I cleaned up the index and re POSTED the mapping above.
see All This
Post a few docs without the hash double quotes ...
hyperion:~ sbrown$ curl -X POST -H "Content-Type: application/json" http://localhost:9200/discuss-test/_doc -d '{ "name" : "test1", "hash" : 9048716794795431 }'
hyperion:~ sbrown$ curl -X POST -H "Content-Type: application/json" http://localhost:9200/discuss-test/_doc -d '{ "name" : "test2", "hash" : 9475189089572885 }'
hyperion:~ sbrown$ curl -X POST -H "Content-Type: application/json" http://localhost:9200/discuss-test/_doc -d '{ "name" : "test3", "hash" : 9584341227278131 }'
Now run the search from the command line and everything looks as expected
hyperion:~ sbrown$ curl -H "Content-Type: application/json" localhost:9200/discuss-test/_search?pretty -d '{"fields" : ["*"]}'
{
"took" : 0,
"timed_out" : false,
"_shards" : {
"total" : 1,
"successful" : 1,
"skipped" : 0,
"failed" : 0
},
"hits" : {
"total" : {
"value" : 3,
"relation" : "eq"
},
"max_score" : 1.0,
"hits" : [
{
"_index" : "discuss-test",
"_id" : "f-0IbYYBNTELl2kaErS2",
"_score" : 1.0,
"_source" : {
"name" : "test1",
"hash" : 9048716794795431
},
"fields" : {
"name" : [
"test1"
],
"modulus" : [
12
],
"hash" : [
9048716794795431
]
}
},
{
"_index" : "discuss-test",
"_id" : "gO0IbYYBNTELl2kaMLT3",
"_score" : 1.0,
"_source" : {
"name" : "test2",
"hash" : 9475189089572885
},
"fields" : {
"name" : [
"test2"
],
"modulus" : [
14
],
"hash" : [
9475189089572885
]
}
},
{
"_index" : "discuss-test",
"_id" : "ge0IbYYBNTELl2kaS7Qj",
"_score" : 1.0,
"_source" : {
"name" : "test3",
"hash" : 9584341227278131
},
"fields" : {
"name" : [
"test3"
],
"modulus" : [
13
],
"hash" : [
9584341227278131
]
}
}
]
}
}
hyperion:~ sbrown$
So this is all correct
But if I go into Dev Tools it still looks wrong... even though it is correct
Wrap the hashes in double quotes that'll make the visual more correct.
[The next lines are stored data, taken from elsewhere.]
/-! ### Operands -/

/-- 95 section 2.1. -/
theorem test_compose : compose 0xA5 0x5A = 0xA5 ∧ compose 0x3C 0x06 = 0x2C ∧ compose 0x01 0x0B = 0xB1 ∧
    compose 0x00 0x0F = 0xB8 ∧ compose 0xFF 0xFF = 0xBF ∧ compose 0x07 0x04 = 0x0F := by decide
/-- 95 section 2.3, rows 3, 5 and 9. -/
theorem test_encode_points :
    encodeRequest cfgRef ⟨1, 2, 3, 4, 0b1111, 0b0101⟩ = [0xC6, 0x0F, 0x16, 0xCB, 0x9F, 0x2E] ∧
    encodeRequest cfgRef ⟨1, 2, 3, 4, 0b0111, 0b1111⟩ = [0xC6, 0x07, 0x16, 0xDB, 0x9F] ∧
    encodeRequest cfgRef ⟨0xA, 0xB, 0xC, 0xD, 0b1111, 0b0010⟩ = [0xC6, 0x0F, 0xEE, 0x7D, 0xE1, 0x4F] := by decide
/-- 95 section 2.3, rows 6, 11 and 12. -/
theorem test_encode_enable_masks :
    encodeRequest cfgRef ⟨1, 2, 3, 4, 0b0000, 0⟩ = [0xC6, 0x0F, 0x06, 0xCB, 0x8F, 0x2E] ∧
    encodeRequest cfgRef ⟨0xF, 0xE, 9, 8, 0b0111, 0b0001⟩ = [0xC6, 0x07, 0xF8, 0xE9, 0xAE] ∧
    encodeRequest cfgRef ⟨5, 5, 5, 5, 0b1011, 0b1010⟩ = [0xC6, 0x0F, 0xAD, 0xBD, 0xAD, 0xBD] := by decide

/-! ### One step each, 95 sections 2.2 to 2.7 -/

theorem test_pktBioc_overwrites :
    (nextOf (exec (.pktBioc 0x00 0x08) st)).map (fun t => (t.btn, t.inflight)) = some (0x80, false) := by decide
theorem test_pktReset_replays :
    (nextOf (exec .pktReset stBusy)).map (fun t => (t.btn, t.inflight, t.out)) =
      some (0x25, false, [[0xC3], [0xC7], [0xC6, 0x07, 0x06, 0xCB, 0x8F]]) := by decide
theorem test_pktAck_opens :
    (nextOf (exec .pktAck stBusy)).map (fun t => (t.btn, t.inflight, t.out)) = some (0x25, false, []) := by decide
theorem test_pktUnk_nothing : nextOf (exec (.pktUnk 0x43 0x0F 0x0F) stBusy) = some stBusy := by decide
theorem test_init_keeps_flag :
    (nextOf (exec .init stBusy)).map (fun t => (t.btn, t.inflight, t.out, t.responses)) =
      some (0x25, true, [[0xC3], [0xC7]], [⟨.ok, 0⟩]) := by decide
theorem test_setd_reduces_operands :
    (nextOf (exec (.setd 0x11 0x22 0x33 0x44 0xF7 0xF0) st)).map (fun t => (t.inflight, t.last, t.out)) =
      some (true, ⟨1, 2, 3, 4, 0b0111, 0⟩, [[0xC6, 0x07, 0x06, 0xCB, 0x8F]]) := by decide
theorem test_setd_busy :
    nextOf (exec (.setd 5 6 7 8 0x0F 0) stBusy) = some { stBusy with responses := [⟨.busy, 0⟩] } := by decide
theorem test_rdb_reads_and_clears :
    (nextOf (exec (.rdb true) stBusy)).map (fun t => (t.btn, t.inflight, t.responses)) =
      some (0x00, true, [⟨.ok, 0x25⟩]) := by decide
theorem test_rdb_bad_keeps :
    nextOf (exec (.rdb false) st) = some { st with responses := [⟨.invalid, 0⟩] } := by decide
theorem test_badcmd_invalid :
    nextOf (exec (.badcmd 0x7F) st) = some { st with responses := [⟨.invalid, 0⟩] } := by decide
theorem test_biocOn_sends : (nextOf (exec .biocOn st)).map State.out = some [[0xC3]] := by decide
theorem test_ledUsr_sends : (nextOf (exec .ledUsr st)).map State.out = some [[0xC7]] := by decide
theorem test_ledSet3_sends :
    (nextOf (exec (.ledSet3 0x06 0xCB 0x8F) st)).map State.out = some [[0xC6, 0x07, 0x06, 0xCB, 0x8F]] := by decide
theorem test_ledSet4_sends :
    (nextOf (exec (.ledSet4 0x06 0xCB 0x8F 0x2E) st)).map State.out =
      some [[0xC6, 0x0F, 0x06, 0xCB, 0x8F, 0x2E]] := by decide
theorem test_rst_event :
    (nextOf (handle .rst { stBusy with out := [[0xC3]] })).map (fun t => (t.btn, t.inflight, t.out)) =
      some (0x00, false, []) := by decide
theorem test_step_idle : step st = .next st := rfl

/-! ### Witnesses: for each statement with hypotheses, a case that meets them -/

theorem witness_StepRunsTheOfferedOperation :
    st.cfg.Valid ∧ st.drive = none ∧ st.inbox = [] ∧
    (offered [.one (.packet bioc), .one .rst]).inbox = .one (.packet bioc) :: [.one .rst] ∧
    (offered [.one (.command cmdSetd)]).inbox = .one (.command cmdSetd) :: [] ∧
    (offered [.one .rst]).inbox = .one .rst :: [] ∧
    decode ({ st with drive := some [0xC3] } : State).cfg .outbound [0xC3] = .ok .biocOn := by decide

theorem witness_PlacedBytesRunAsDecoded :
    st.cfg.Valid ∧ decode st.cfg .inbound [0x42, 0, 0] = .ok .pktReset ∧
    decode st.cfg .host [0x02, 0, 0, 0, 0, 0, 0, 1] = .ok (.rdb true) ∧
    decode st.cfg .outbound [0xC6, 0x07, 0, 0, 0] = .ok (.ledSet3 0 0 0) ∧
    st.cfg = cfgRef ∧ decodeTableWord 24 0x400000 = some .pktAck ∧ decodeTableWord 8 0xC7 = some .ledUsr := by decide

theorem witness_StepStopsOnlyOutsideTheContract :
    (st.cfg.Valid ∧ st.drive = none) ∧ ¬ ({ st with cfg := brokenCfg } : State).cfg.Valid ∧
    decode ({ st with drive := some [0xC4] } : State).cfg .outbound [0xC4] = .error .outboundCommand ∧
    nextOf (step { st with drive := some [0xC4] }) = none := by decide

theorem witness_step_refused : step { st with drive := some [0xC4] } = .refused .driveNotACommand := rfl

theorem witness_SimultaneousOfferTakesOne :
    (offered [.both ack cmdSetd]).cfg.Valid ∧ (offered [.both ack cmdSetd]).drive = none ∧
    (offered [.both ack cmdSetd]).inbox = .both ack cmdSetd :: [] := by decide

theorem witness_SimultaneousEventsInEitherOrder :
    (offered [.both rstPkt cmdSetd, .one .rst]).cfg.Valid ∧ (offered [.both rstPkt cmdSetd, .one .rst]).drive = none ∧
    (offered [.both rstPkt cmdSetd, .one .rst]).inbox = .both rstPkt cmdSetd :: [.one .rst] := by decide

theorem witness_OrderOfSimultaneousEventsShows :
    stBusy.cfg.Valid ∧ stBusy.inflight = true ∧ ack.b0 = stBusy.cfg.tagAck ∧ rstPkt.b0 = stBusy.cfg.tagReset ∧
    cmdSetd.op = 0x01#8 ∧ bioc.b0 = st.cfg.tagBiocEvent ∧ cmdRdb.op = 0x02#8 ∧ cmdRdb.dstOk = true ∧
    st.inflight = false ∧ rstPkt.b0 = st.cfg.tagReset := by decide

theorem witness_MachineRunIsEventRun :
    (offered (offersOf [.packet bioc, .command cmdRdb, .rst])).cfg.Valid ∧
    (offered (offersOf [.packet bioc, .command cmdRdb, .rst])).drive = none ∧
    (offered (offersOf [.packet bioc, .command cmdRdb, .rst])).inbox =
      offersOf [.packet bioc, .command cmdRdb, .rst] := by decide

theorem witness_ResetValuesAndStableLast :
    (∃ t, runFromReset [.packet rstPkt, .command cmdSetd] st = .next t ∧ t.last = ⟨5, 6, 7, 8, 0x0F, 0⟩) ∧
    (∀ e ∈ [Event.packet rstPkt, .command cmdSetd], e ≠ .rst) := ⟨⟨_, rfl, rfl⟩, by decide⟩

theorem witness_ResetPacket : cfgRef.Valid := by decide

theorem witness_AcknowledgmentPacket :
    cfgRef.Valid ∧ stBusy.cfg.Valid ∧ ack.b0 = stBusy.cfg.tagAck ∧ cmdSetd.op = 0x01#8 := by decide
And if you really wanted to, you couldn't use a multi-valued field with both a keyword and a long so that you could always see it correctly in the fields as well... If you want to do that let me know and I'll show you
I know this is long but I hope it make sense!